I found this channel on dailymotion with Classic Who episodes with English subtitles. I tried one (because the episodes' titles were in German, so I half expected German dubbing instead of promised subtitles - not that I know whether the Classics have ever been released in Germany), the one called The Brain of Morbius. Beside my brain associating it with Möbius, the story is famous for claiming William Hartnell's regeneration wasn't the Doctor's first, so I wanted to watch it.

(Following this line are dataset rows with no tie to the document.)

-- ==== Sys2Proof/Laws/FrameUnits.lean ====
section
/-!
SUPPORT. Frames of the shared operations of the links, dispatch, attestation, the mailboxes, interrupts, the recorder, time, observation and the register rows: each leaves every part of the state outside its list as it was (`view`).
-/
set_option linter.all false
set_option Elab.async false
namespace Sys2Proof.Machine

variable {prt : Part}

@[simp] theorem view_doDoorbell (r : Role) (p : Nat) (d : Nat) (v : Word) (s : State) (hprt : prt ∉ [.regs, .hgt, .out] := by simp [*]) : view prt (doDoorbell r p d v s) = view prt s := by simp at hprt; (unfold doDoorbell; (try simp only []); repeat' (first | (simp [*]; done) | split | (refine (view_foldl _ _ _ ?_).trans ?_) | (refine (view_foldl_fst _ _ _ ?_).trans ?_) | (refine (view_foldl_snd _ _ _ ?_).trans ?_) | (intro _ _) | (intro _) | (simp [*])))
@[simp] theorem view_chKeyClear (s : State) (p : Nat) (hprt : prt ∉ [.hgt] := by simp [*]) : view prt (chKeyClear s p) = view prt s := by simp at hprt; simp [chKeyClear, *]
@[simp] theorem view_chDone (s : State) (r : Role) (st : Status) (hprt : prt ∉ [.regs, .epochs, .out] := by simp [*]) : view prt (chDone s r st) = view prt s := by simp at hprt; simp [chDone, *]
@[simp] theorem view_chOpen (s : State) (p : Nat) (sid : Option Nat) (kem : Bool) (hprt : prt ∉ [.hgt] := by simp [*]) : view prt (chOpen s p sid kem).1 = view prt s := by simp at hprt; (unfold chOpen; (try simp only []); repeat' (first | (simp [*]; done) | split | (refine (view_foldl _ _ _ ?_).trans ?_) | (refine (view_foldl_fst _ _ _ ?_).trans ?_) | (refine (view_foldl_snd _ _ _ ?_).trans ?_) | (intro _ _) | (intro _) | (simp [*])))
theorem view_chOpen_eq {s : State} {p : Nat} {sid : Option Nat} {kem : Bool} {t} (h : chOpen s p sid kem = t) (hprt : prt ∉ [.hgt] := by simp [*]) : view prt t.1 = view prt s := by subst h; exact view_chOpen s p sid kem hprt
@[simp] theorem view_doChOpen (r : Role) (s : State) (hprt : prt ∉ [.regs, .epochs, .hgt, .out] := by simp [*]) : view prt (doChOpen r s) = view prt s := by simp at hprt; simp [doChOpen, *]
@[simp] theorem view_doChClose (r : Role) (s : State) (hprt : prt ∉ [.regs, .epochs, .hgt, .out] := by simp [*]) : view prt (doChClose r s) = view prt s := by simp at hprt; simp [doChClose, *]
@[simp] theorem view_doEqCons (r : Role) (v : Word) (s : State) (hprt : prt ∉ [.regs, .out] := by simp [*]) : view prt (doEqCons r v s) = view prt s := by simp at hprt; simp [doEqCons, *]

@[simp] theorem view_dropCount (s : State) (n : Nat) (o : Nat) (hprt : prt ∉ [.regs] := by simp [*]) : view prt (dropCount s n o) = view prt s := by simp at hprt; simp [dropCount, *]
@[simp] theorem view_putRx (s : State) (n : Nat) (r : RxFrame) (r' : RxFrame) (hprt : prt ∉ [.spans] := by simp [*]) : view prt (putRx s n r r') = view prt s := by simp at hprt; simp [putRx, *]
@[simp] theorem view_takeFrameKey (s : State) (n : Nat) (r : RxFrame) (hprt : prt ∉ [.regs, .kvt, .anchor, .ctc, .engs, .inc, .evr, .out] := by simp [*]) : view prt (takeFrameKey s n r).1 = view prt s := by simp at hprt; (unfold takeFrameKey; (try simp only []); repeat' (first | (simp [*]; done) | split | (refine (view_foldl _ _ _ ?_).trans ?_) | (refine (view_foldl_fst _ _ _ ?_).trans ?_) | (refine (view_foldl_snd _ _ _ ?_).trans ?_) | (intro _ _) | (intro _) | (simp [*])))
theorem view_takeFrameKey_eq {s : State} {n : Nat} {r : RxFrame} {t} (h : takeFrameKey s n r = t) (hprt : prt ∉ [.regs, .kvt, .anchor, .ctc, .engs, .inc, .evr, .out] := by simp [*]) : view prt t.1 = view prt s := by subst h; exact view_takeFrameKey s n r hprt
@[simp] theorem view_takeFwdKeys (s : State) (n : Nat) (r : RxFrame) (hprt : prt ∉ [.regs, .kvt, .anchor, .ctc, .engs, .ttb, .spans, .hgt, .cce, .inc, .evr, .out] := by simp [*]) : view prt (takeFwdKeys s n r).1 = view prt s := by simp at hprt; (unfold takeFwdKeys; (try simp only []); repeat' (first | (simp [*]; done) | split | (refine (view_foldl _ _ _ ?_).trans ?_) | (refine (view_foldl_fst _ _ _ ?_).trans ?_) | (refine (view_foldl_snd _ _ _ ?_).trans ?_) | (intro _ _) | (intro _) | (simp [*])))
theorem view_takeFwdKeys_eq {s : State} {n : Nat} {r : RxFrame} {t} (h : takeFwdKeys s n r = t) (hprt : prt ∉ [.regs, .kvt, .anchor, .ctc, .engs, .ttb, .spans, .hgt, .cce, .inc, .evr, .out] := by simp [*]) : view prt t.1 = view prt s := by subst h; exact view_takeFwdKeys s n r hprt
@[simp] theorem view_admitRx (s : State) (n : Nat) (r : RxFrame) (hprt : prt ∉ [.regs, .kvt, .anchor, .ctc, .engs, .ttb, .spans, .hgt, .cce, .inc, .evr, .out] := by simp [*]) : view prt (admitRx s n r) = view prt s := by simp at hprt; simp [admitRx, *]
@[simp] theorem view_recordDrop (s : State) (n : Nat) (f : Nat) (sender : Nat) (c : RecCode) (ballast : Bool) (inj : Bool) (hprt : prt ∉ [.regs, .spans, .inc, .evr] := by simp [*]) : view prt (recordDrop s n f sender c ballast inj) = view prt s := by simp at hprt; simp [recordDrop, *]
@[simp] theorem view_completeForward (s : State) (n : Nat) (idx : Nat) (home : Nat) (r : RxFrame) (op : Bytes) (desc : Bytes) (stored : Bytes) (padOk : Bool) (hprt : prt ∉ [.regs, .exps, .epochs, .held, .withdrawn, .cru, .wrc, .sbx, .ent, .lco, .kvt, .jct, .anchor, .ctc, .coh, .engs, .incarn, .ttb, .spans, .maps, .trs, .hgt, .cce, .imu, .inc, .evr, .pmu, .att, .free, .out] := by simp [*]) : view prt (completeForward s n idx home r op desc stored padOk) = view prt s := by simp at hprt; (unfold completeForward; (try simp only []); repeat' (first | (simp [*]; done) | split | (refine (view_foldl _ _ _ ?_).trans ?_) | (refine (view_foldl_fst _ _ _ ?_).trans ?_) | (refine (view_foldl_snd _ _ _ ?_).trans ?_) | (intro _ _) | (intro _) | (simp [*])))
@[simp] theorem view_takeCredit (s : State) (n : Nat) (f : Nat) (pt : Bytes) (hprt : prt ∉ [.spans] := by simp [*]) : view prt (takeCredit s n f pt) = view prt s := by simp at hprt; simp [takeCredit, *]
@[simp] theorem view_drainNr (s : State) (n : Nat) (hprt : prt ∉ [.regs, .spans, .out] := by simp [*]) : view prt (drainNr s n) = view prt s := by simp at hprt; simp [drainNr, *]
@[simp] theorem view_toNr (s : State) (n : Nat) (x : NiItem) (sq : Option Nat) (st : Nat) (ready : Bool) (hprt : prt ∉ [.regs, .spans, .out] := by simp [*]) : view prt (toNr s n x sq st ready) = view prt s := by simp at hprt; simp [toNr, *]
@[simp] theorem view_deliverNi (s : State) (n : Nat) (f : Nat) (r : RxFrame) (pt : Bytes) (hprt : prt ∉ [.regs, .exps, .epochs, .held, .withdrawn, .cru, .wrc, .sbx, .ent, .lco, .kvt, .jct, .anchor, .ctc, .coh, .engs, .incarn, .ttb, .spans, .maps, .trs, .hgt, .cce, .imu, .inc, .evr, .pmu, .att, .out] := by simp [*]) : view prt (deliverNi s n f r pt) = view prt s := by simp at hprt; (unfold deliverNi; (try simp only []); repeat' (first | (simp [*]; done) | ( simp [*]; done) | ((try have h_trsVerdict := view_trsVerdict_eq (prt := prt) ‹trsVerdict _ _ _ _ _ = some _›); simp [*]; done) | split | (refine (view_foldl _ _ _ ?_).trans ?_) | (refine (view_foldl_fst _ _ _ ?_).trans ?_) | (refine (view_foldl_snd _ _ _ ?_).trans ?_) | (intro _ _) | (intro _) | (have h_ := view_trsVerdict_eq (prt := prt) ‹trsVerdict _ _ _ _ _ = some _›; refine Eq.trans h_ ?_; clear h_) | (simp [*])))
@[simp] theorem view_refuseFrame (s : State) (n : Nat) (r : RxFrame) (err : Bool) (hprt : prt ∉ [.regs, .exps, .epochs, .held, .withdrawn, .cru, .wrc, .sbx, .ent, .lco, .kvt, .jct, .anchor, .ctc, .coh, .engs, .incarn, .ttb, .spans, .maps, .trs, .hgt, .cce, .imu, .inc, .evr, .pmu, .att, .out] := by simp [*]) : view prt (refuseFrame s n r err) = view prt s := by simp at hprt; simp [refuseFrame, *]
@[simp] theorem view_finishResponse (s : State) (n : Nat) (i : Nat) (st : Nat) (pt : Bytes) (hprt : prt ∉ [.regs, .ttb, .spans, .hgt, .inc, .evr, .out] := by simp [*]) : view prt (finishResponse s n i st pt) = view prt s := by simp at hprt; (unfold finishResponse; (try simp only []); repeat' (first | (simp [*]; done) | split | (refine (view_foldl _ _ _ ?_).trans ?_) | (refine (view_foldl_fst _ _ _ ?_).trans ?_) | (refine (view_foldl_snd _ _ _ ?_).trans ?_) | (intro _ _) | (intro _) | (simp [*])))
@[simp] theorem view_handFrame (s : State) (n : Nat) (r : RxFrame) (h : Bytes) (body : Bytes) (pt : Bytes) (op : Bytes) (clear : Bytes) (stored : Bytes) (pad : Bytes) (hprt : prt ∉ [.regs, .exps, .epochs, .held, .withdrawn, .cru, .wrc, .sbx, .ent, .lco, .kvt, .jct, .anchor, .ctc, .coh, .engs, .incarn, .ttb, .spans, .maps, .trs, .hgt, .cce, .imu, .inc, .evr, .pmu, .att, .free, .out] := by simp [*]) : view prt (handFrame s n r h body pt op clear stored pad) = view prt s := by simp at hprt; (unfold handFrame; (try simp only []); repeat' (first | (simp [*]; done) | split | (refine (view_foldl _ _ _ ?_).trans ?_) | (refine (view_foldl_fst _ _ _ ?_).trans ?_) | (refine (view_foldl_snd _ _ _ ?_).trans ?_) | (intro _ _) | (intro _) | (simp [*])))
@[simp] theorem view_finishFrame (s : State) (n : Nat) (r : RxFrame) (key : Bytes) (err : Bool) (hprt : prt ∉ [.regs, .exps, .epochs, .held, .withdrawn, .cru, .wrc, .sbx, .ent, .lco, .kvt, .jct, .anchor, .ctc, .coh, .engs, .incarn, .ttb, .spans, .maps, .trs, .hgt, .cce, .imu, .inc, .evr, .pmu, .att, .free, .out] := by simp [*]) : view prt (finishFrame s n r key err) = view prt s := by simp at hprt; (unfold finishFrame; (try simp only []); repeat' (first | (simp [*]; done) | split | (refine (view_foldl _ _ _ ?_).trans ?_) | (refine (view_foldl_fst _ _ _ ?_).trans ?_) | (refine (view_foldl_snd _ _ _ ?_).trans ?_) | (intro _ _) | (intro _) | (simp [*])))
@[simp] theorem view_finishReady (s : State) (n : Nat) (hprt : prt ∉ [.regs, .exps, .epochs, .held, .withdrawn, .cru, .wrc, .sbx, .ent, .lco, .kvt, .jct, .anchor, .ctc, .coh, .engs, .incarn, .ttb, .spans, .maps, .trs, .hgt, .cce, .imu, .inc, .evr, .pmu, .att, .free, .out] := by simp [*]) : view prt (finishReady s n) = view prt s := by simp at hprt; (unfold finishReady; (try simp only []); repeat' (first | (simp [*]; done) | ((try have h_takeFrameKey := view_takeFrameKey_eq (prt := prt) ‹takeFrameKey _ _ _ = _›); (try have h_takeFwdKeys := view_takeFwdKeys_eq (prt := prt) ‹takeFwdKeys _ _ _ = _›); simp [*]; done) | ((try have h_takeFrameKey := view_takeFrameKey_eq (prt := prt) ‹takeFrameKey _ _ _ = _›); (try have h_takeFwdKeys := view_takeFwdKeys_eq (prt := prt) ‹takeFwdKeys _ _ _ = _›); simp [*]; done) | split | (refine (view_foldl _ _ _ ?_).trans ?_) | (refine (view_foldl_fst _ _ _ ?_).trans ?_) | (refine (view_foldl_snd _ _ _ ?_).trans ?_) | (intro _ _) | (intro _) | (have h_ := view_takeFrameKey_eq (prt := prt) ‹takeFrameKey _ _ _ = _›; refine Eq.trans h_ ?_; clear h_) | (have h_ := view_takeFwdKeys_eq (prt := prt) ‹takeFwdKeys _ _ _ = _›; refine Eq.trans h_ ?_; clear h_) | (simp [*])))
@[simp] theorem view_spansGoOn (s : State) (hprt : prt ∉ [.regs, .exps, .epochs, .held, .withdrawn, .cru, .wrc, .sbx, .ent, .lco, .kvt, .jct, .anchor, .ctc, .coh, .engs, .incarn, .ttb, .spans, .maps, .trs, .hgt, .cce, .imu, .inc, .evr, .pmu, .att, .free, .out] := by simp [*]) : view prt (spansGoOn s) = view prt s := by simp at hprt; simp [spansGoOn, *]
@[simp] theorem view_askNext (s : State) (n : Nat) (hprt : prt ∉ [.regs, .kvt, .anchor, .ctc, .engs, .inc, .evr, .out] := by simp [*]) : view prt (askNext s n) = view prt s := by simp at hprt; simp [askNext, *]
@[simp] theorem view_judgeNt (s : State) (n : Nat) (x : NiItem) (hprt : prt ∉ [.regs, .kvt, .spans] := by simp [*]) : view prt (judgeNt s n x) = view prt s := by simp at hprt; (unfold judgeNt; (try simp only []); repeat' (first | (simp [*]; done) | ((try have h_txKey := view_txKey_eq (prt := prt) ‹txKey _ _ _ = _›); simp [*]; done) | ((try have h_txKey := view_txKey_eq (prt := prt) ‹txKey _ _ _ = _›); simp [*]; done) | split | (refine (view_foldl _ _ _ ?_).trans ?_) | (refine (view_foldl_fst _ _ _ ?_).trans ?_) | (refine (view_foldl_snd _ _ _ ?_).trans ?_) | (intro _ _) | (intro _) | (have h_ := view_txKey_eq (prt := prt) ‹txKey _ _ _ = _›; refine Eq.trans h_ ?_; clear h_) | (simp [*])))
@[simp] theorem view_flowDone (s : State) (r : Role) (n : Nat) (st : Status) (hprt : prt ∉ [.regs, .epochs, .out] := by simp [*]) : view prt (flowDone s r n st) = view prt s := by simp at hprt; simp [flowDone, *]
@[simp] theorem view_flowOpen (s : State) (n : Nat) (i : Nat) (x : Flow) (hprt : prt ∉ [.spans] := by simp [*]) : view prt (flowOpen s n i x).1 = view prt s := by simp at hprt; (unfold flowOpen; (try simp only []); repeat' (first | (simp [*]; done) | split | (refine (view_foldl _ _ _ ?_).trans ?_) | (refine (view_foldl_fst _ _ _ ?_).trans ?_) | (refine (view_foldl_snd _ _ _ ?_).trans ?_) | (intro _ _) | (intro _) | (simp [*])))
theorem view_flowOpen_eq {s : State} {n : Nat} {i : Nat} {x : Flow} {t} (h : flowOpen s n i x = t) (hprt : prt ∉ [.spans] := by simp [*]) : view prt t.1 = view prt s := by subst h; exact view_flowOpen s n i x hprt
@[simp] theorem view_doFlowOpen (r : Role) (n : Nat) (s : State) (hprt : prt ∉ [.regs, .epochs, .spans, .out] := by simp [*]) : view prt (doFlowOpen r n s) = view prt s := by simp at hprt; simp [doFlowOpen, *]
@[simp] theorem view_endDsp (s : State) (n : Nat) (e : Nat) (st : Nat) (hprt : prt ∉ [.regs, .ttb, .spans, .out] := by simp [*]) : view prt (endDsp s n e st) = view prt s := by simp at hprt; (unfold endDsp; (try simp only []); repeat' (first | (simp [*]; done) | split | (refine (view_foldl _ _ _ ?_).trans ?_) | (refine (view_foldl_fst _ _ _ ?_).trans ?_) | (refine (view_foldl_snd _ _ _ ?_).trans ?_) | (intro _ _) | (intro _) | (simp [*])))
@[simp] theorem view_doFlowClose (r : Role) (n : Nat) (s : State) (hprt : prt ∉ [.regs, .epochs, .ttb, .spans, .out] := by simp [*]) : view prt (doFlowClose r n s) = view prt s := by simp at hprt; (unfold doFlowClose; (try simp only []); repeat' (first | (simp [*]; done) | split | (refine (view_foldl _ _ _ ?_).trans ?_) | (refine (view_foldl_fst _ _ _ ?_).trans ?_) | (refine (view_foldl_snd _ _ _ ?_).trans ?_) | (intro _ _) | (intro _) | (simp [*])))
@[simp] theorem view_doFlowLoad (r : Role) (n : Nat) (s : State) (hprt : prt ∉ [.regs, .epochs, .out] := by simp [*]) : view prt (doFlowLoad r n s) = view prt s := by simp at hprt; simp [doFlowLoad, *]
@[simp] theorem view_gaugeLate (s : State) (n : Nat) (g : Nat) (hprt : prt ∉ [.regs, .spans, .inc, .evr] := by simp [*]) : view prt (gaugeLate s n g) = view prt s := by simp at hprt; simp [gaugeLate, *]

It's true. When the (Tom Baker's) Doctor has a sort of mental fight with Morbius, we see the Doctor's three previous faces, from Jon to William, and then some more faces (easter egg: some of them being Doctor Who writers and other people involved with the series, because well, who could resist making yourself or your friend the Doctor?), and Morbius asks: "How long have you lived, Doctor?". The implication is clear: all those faces are the Doctor's and the body we saw in "The Unearthly Child" is about his seventh or eighth regeneration. But everyone just ignores that. The viewers never bought it, while other fact that, as I read, was stated only once in the entire Classic Who - the fact that the Doctor can regenerate only 12 times - has been carved in our brains so deeply that thirty years later, Moffat had to come up with "a new set of regenerations" when the Doctor ran out of them. It only proves how selective we are in absorbing "facts" about a fictional universe; we only take what we feel it's good for the story we already have in our heads. We decided the Doctor is a better character when he's mortal, hence the limit. We decided we don't want any off-screen regenerations. We decided the Doctor is better as an alien, not half-human, and most of us call him the Doctor, not Doctor Who. Anything stated in the series can be changed, reseted or just ignored. With that in mind, I wonder what people will be saying about the Doctor destroying/not destroying Galiffrey in ten years. Right now, the feelings about what is better for the story vary.

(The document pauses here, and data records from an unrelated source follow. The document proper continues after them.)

/-! ### commitDone -/

@[simp] theorem commitDone_regs (r : Role) (off : Nat) : (commitDone s r off).regs = s.regs := rfl
@[simp] theorem commitDone_latch (r : Role) (off : Nat) : (commitDone s r off).latch = s.latch := rfl
@[simp] theorem commitDone_hold (r : Role) (off : Nat) : (commitDone s r off).hold = s.hold := rfl
@[simp] theorem commitDone_exps (r : Role) (off : Nat) : (commitDone s r off).exps = s.exps := rfl
@[simp] theorem commitDone_epochAll (r : Role) (off : Nat) : (commitDone s r off).epochAll = s.epochAll := rfl
@[simp] theorem commitDone_held (r : Role) (off : Nat) : (commitDone s r off).held = s.held := rfl
@[simp] theorem commitDone_withdrawn (r : Role) (off : Nat) : (commitDone s r off).withdrawn = s.withdrawn := rfl
@[simp] theorem commitDone_denied (r : Role) (off : Nat) : (commitDone s r off).denied = s.denied := rfl
@[simp] theorem commitDone_cru (r : Role) (off : Nat) : (commitDone s r off).cru = s.cru := rfl
@[simp] theorem commitDone_ports (r : Role) (off : Nat) : (commitDone s r off).ports = s.ports := rfl
@[simp] theorem commitDone_tmp (r : Role) (off : Nat) : (commitDone s r off).tmp = s.tmp := rfl
@[simp] theorem commitDone_wrc (r : Role) (off : Nat) : (commitDone s r off).wrc = s.wrc := rfl
@[simp] theorem commitDone_sbx (r : Role) (off : Nat) : (commitDone s r off).sbx = s.sbx := rfl
@[simp] theorem commitDone_ent (r : Role) (off : Nat) : (commitDone s r off).ent = s.ent := rfl
@[simp] theorem commitDone_lco (r : Role) (off : Nat) : (commitDone s r off).lco = s.lco := rfl
@[simp] theorem commitDone_kvt (r : Role) (off : Nat) : (commitDone s r off).kvt = s.kvt := rfl
@[simp] theorem commitDone_dom (r : Role) (off : Nat) : (commitDone s r off).dom = s.dom := rfl
@[simp] theorem commitDone_jct (r : Role) (off : Nat) : (commitDone s r off).jct = s.jct := rfl
@[simp] theorem commitDone_anchor (r : Role) (off : Nat) : (commitDone s r off).anchor = s.anchor := rfl
@[simp] theorem commitDone_ctc (r : Role) (off : Nat) : (commitDone s r off).ctc = s.ctc := rfl
@[simp] theorem commitDone_coh (r : Role) (off : Nat) : (commitDone s r off).coh = s.coh := rfl
@[simp] theorem commitDone_engs (r : Role) (off : Nat) : (commitDone s r off).engs = s.engs := rfl
@[simp] theorem commitDone_incarn (r : Role) (off : Nat) : (commitDone s r off).incarn = s.incarn := rfl
@[simp] theorem commitDone_ttb (r : Role) (off : Nat) : (commitDone s r off).ttb = s.ttb := rfl
@[simp] theorem commitDone_spans (r : Role) (off : Nat) : (commitDone s r off).spans = s.spans := rfl
@[simp] theorem commitDone_maps (r : Role) (off : Nat) : (commitDone s r off).maps = s.maps := rfl
@[simp] theorem commitDone_trs (r : Role) (off : Nat) : (commitDone s r off).trs = s.trs := rfl
@[simp] theorem commitDone_hgt (r : Role) (off : Nat) : (commitDone s r off).hgt = s.hgt := rfl
@[simp] theorem commitDone_cce (r : Role) (off : Nat) : (commitDone s r off).cce = s.cce := rfl
@[simp] theorem commitDone_imu (r : Role) (off : Nat) : (commitDone s r off).imu = s.imu := rfl
@[simp] theorem commitDone_inc (r : Role) (off : Nat) : (commitDone s r off).inc = s.inc := rfl
@[simp] theorem commitDone_evr (r : Role) (off : Nat) : (commitDone s r off).evr = s.evr := rfl
@[simp] theorem commitDone_ttu (r : Role) (off : Nat) : (commitDone s r off).ttu = s.ttu := rfl
@[simp] theorem commitDone_pmu (r : Role) (off : Nat) : (commitDone s r off).pmu = s.pmu := rfl
@[simp] theorem commitDone_att (r : Role) (off : Nat) : (commitDone s r off).att = s.att := rfl
@[simp] theorem commitDone_free (r : Role) (off : Nat) : (commitDone s r off).free = s.free := rfl
@[simp] theorem commitDone_pending (r : Role) (off : Nat) : (commitDone s r off).pending = s.pending := rfl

So - don't overestimate the importance of continuity. Just because something was said once (or even more times), it doesn't necessarily mean it got into our brains. That's the beauty, we create that Doctor Who myth in our heads ourselves so writers can try to come up with something interesting without worries about breaking the whole series. Seriously, who "believes" the TARDIS makes the noise because of the hand brake?

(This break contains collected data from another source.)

-- ==== Sys2Proof/Tests/Slice0.lean ====
section
/-!
SUPPORT. Tests of the model: a witness for each clause of each statement, ill-formed commands that the check refuses, and the spec's own examples.
-/
set_option maxRecDepth 100000
set_option linter.all false
set_option Elab.async false
open Sys2Proof Sys2Proof.Machine
namespace Sys2Proof.Tests

/-! ### States -/

/-- CRU in RUN with every domain on. -/
def tCru : Cru := { Cru.reset with st := .run, porst := false, dom := (List.range 13).map (fun d => (d, DomSt.on)), pswEn := 0x1FFF, pswAck := 0x1FFF }
/-- LCO after its decode, with every engine and span declared present. -/
def tLco : Lco := { Lco.reset with lc := .fielded, decoded := true, otp := [(6, 0x108FF#32), (7, 0x3FFFF#32)] }
/-- A running block: RUN, decoded, SBX running, nothing held. -/
def tRun : State := { State.reset with cru := tCru, held := false, sbx := { Sbx.reset with boot := .running }, lco := tLco }
/-- A running block with another CRU. -/
def tWith (c : Cru) : State := { tRun with cru := c }
/-- A running block with a domain in a step of its switching. -/
def tDom (d : Nat) (x : DomSt) : State := setDom tRun d x

/-- A running block with another SBX. -/
def tSbx (x : Sbx) : State := { tRun with sbx := x }
/-- A running block with its root, its binding nonce, a ready generator, and KTAB in use in pages of class S. -/
def tKeys : State :=
  setRegBit { tRun with
    kvt := { Kvt.reset with rootSt := .ready, root := some Masked.zero, dkek := some Masked.zero, bn := some (zeros 32), scramble := some 0, maskGen := some 0 }
    ent := { Ent.reset with st := .ready, drbg := some 0 }
    jct := { Jct.reset with active := [(0, ⟨true, 0, 0xFFFF, .s, 0xFF03, 0, 0, false, false, false⟩)] } } (pgKvt + 0x050) 31 true
/-- `tKeys` with a change of KVT. -/
def tKvt (f : Kvt → Kvt) : State := { tKeys with kvt := f tKeys.kvt }
/-- A LIVE slot of a KeyID. -/
def tSlot (k : Nat) : Slot := ⟨k, .live, some (Bank.empty, Bank.empty), false, false, .pool, 0, 1, 0, 0⟩
/-- A running block with KeyID 1 in a slot. -/
def tSlotted : State := tKvt (fun x => { x with slots := [(0, tSlot 1)] })
/-- A blob of a type, KeyID and epochs with a zero body. -/
def tBlob (ty k e d : Nat) : Bytes := [0x42, 0x4B, 0x01, BitVec.ofNat 8 ty] ++ leBytes 2 k ++ zeros 2 ++ leBytes 4 e ++ leBytes 4 d ++ zeros 96
/-- A KTAB entry with a key. -/
def tKent (k : Nat) : Bytes := [0x01, 0x00] ++ leBytes 2 k ++ leBytes 4 1 ++ leBytes 4 1 ++ zeros 4 ++ tBlob 1 k 1 0
/-- A running block whose LCO is in a state, with an operation. -/
def tLc (l : Lc) (op : Option LcoOp) : State := { tRun with lco := { tLco with lc := l, op := op } }

/-- Words stored in the register file. -/
def tRegs (s : State) (l : List (Nat × Word)) : State := l.foldl (fun t x => setReg t x.1 x.2) s
/-- A port that is up. -/
def tPort : Port := ⟨true, true, 100, false, false, true⟩
/-- The record of an instance that is ACTIVE. -/
def tInst : InstRec := { InstRec.free with st := .active }
/-- A JCT entry of class P over pages 0 to 0xFFFF. -/
def tEntry : JEntry := ⟨true, 0, 0xFFFF, .p, 0, 0, 0, true, true, false⟩
/-- `tKeys` with the units in service, the ports of MEA 0, MEA 1 and span 0 up, instance 0 ACTIVE with PASID 0, and pages in class P. -/
def tFab : State :=
  { tRegs tKeys [(0x0A000C, 1), (0x0C000C, 1), (0x0E000C, 1), (0x0E100C, 1), (0x12000C, 1), (0x14000C, 1), (0x14100C, 1), (0x16000C, 1), (0x18000C, 1),
      (0x1A000C, 1), (0x1C000C, 1), (0x1E000C, 1), (0x26000C, 1), (0x40000C, 1), (0x400048, 0x00080040), (0x40004C, 0x00101008)] with
    ports := [(0, tPort), (1, tPort), (40, tPort), (41, tPort), (58, tPort)]
    imu := { Imu.reset with inst := [(0, tInst)], pasids := [(0, 0)] }
    jct := { Jct.reset with active := [(0, tEntry)] } }
/-- `tFab` with a change of engine 0. -/
def tEng (f : Eng → Eng) : State := setEng tFab 0 (f (engAt tFab 0))
/-- A read of granule 0 of page 0 by PASID 0. -/
def tReq : Req := ⟨.fm, 0, 0, 0, 0, 0, 1, 0, 0, 0, 0, zeros 256, List.replicate 256 false, some 0, 0⟩
/-- An admitted read of class P that waits for its data. -/
def tAdm : Adm := ⟨tReq, ⟨some 0, 0, 0, 0, 0, .p, 0, 0, 0, 0⟩, [], [], [], [], .readWait, false, 0, 0⟩
/-- A resident counter line of page 0 of engine 0. -/
def tCtr : Line := ⟨0, .ctr, 0, 0, 1, 1, 0, false, 0, none, 0, false, .ctr 0 (List.replicate 32 0) false false⟩
/-- A re-seal of page 0 that has read everything and holds its five lines. -/
def tResl : Reseal := ⟨0, none, 0, 0, [], .granules, 0, [], [], [], (LineKind.ctr, 0) :: (List.range 4).map (fun k => (LineKind.tag, k))⟩
/-- A span whose memory-flow map reaches member 1, with flow 0. -/
def tSpan (s : State) : State := mapSpan s 0 (fun x => { x with mf := [(1, 0x80000000)] })
/-- A directory entry of page 0 of engine 0. -/
def tDir (st : DirSt) : DirEntry := ⟨0, 0, st, 1, [], none, 0, 0, [], 0, true⟩
/-- A home with the line of page 0, its directory entry, and a span to member 1. -/
def tHome (d : DirEntry) : State := { tSpan tFab with ctc := { Ctc.reset with lines := [tCtr] }, coh := { Coh.reset with dir := [d] } }
/-- A copy of a line of member 1. -/
def tCopy (owned recalled retained : Bool) : Copy := ⟨1, 0, 0, owned, 1, .ctr 0 (List.replicate 32 0) false false, 0, recalled, retained⟩
/-- A member that holds a copy of a line of member 1. -/
def tMember (c : Copy) : State := { tSpan tFab with coh := { Coh.reset with copies := [c] } }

I knew about the Doctor's faces, but I didn't know the story would be set on Karn. I was sure there was Karn in Classic Who, because I learnt if there's something in the new episodes that seem weird or out of nowhere but it's just accepted, the explanation is somewhere in the Classics. The same goes with the Sisterhood of Karn and their elixir that triggers Time Lords' regeneration. There's a weird thing - you start watching the series thinking Time Lords is just a species, and an extra heart and regeneration are natural for them just like one heart and an ability to heal a broken bone are to us. Only then you learn that you're not born a Time Lord, you become one, an extra heart is because of something, regeneration comes from the elixir, and blah blah blah, basically everything about Time Lords is artificial. It makes them less powerful, they're just a random race that achieved power and you start to wonder what they were like when they were still developing and evolving. Maybe those times are more interesting than those when they're just collars standing proudly in the sun. Maybe if the Doctor was born earlier, he'd be happy on his home planet?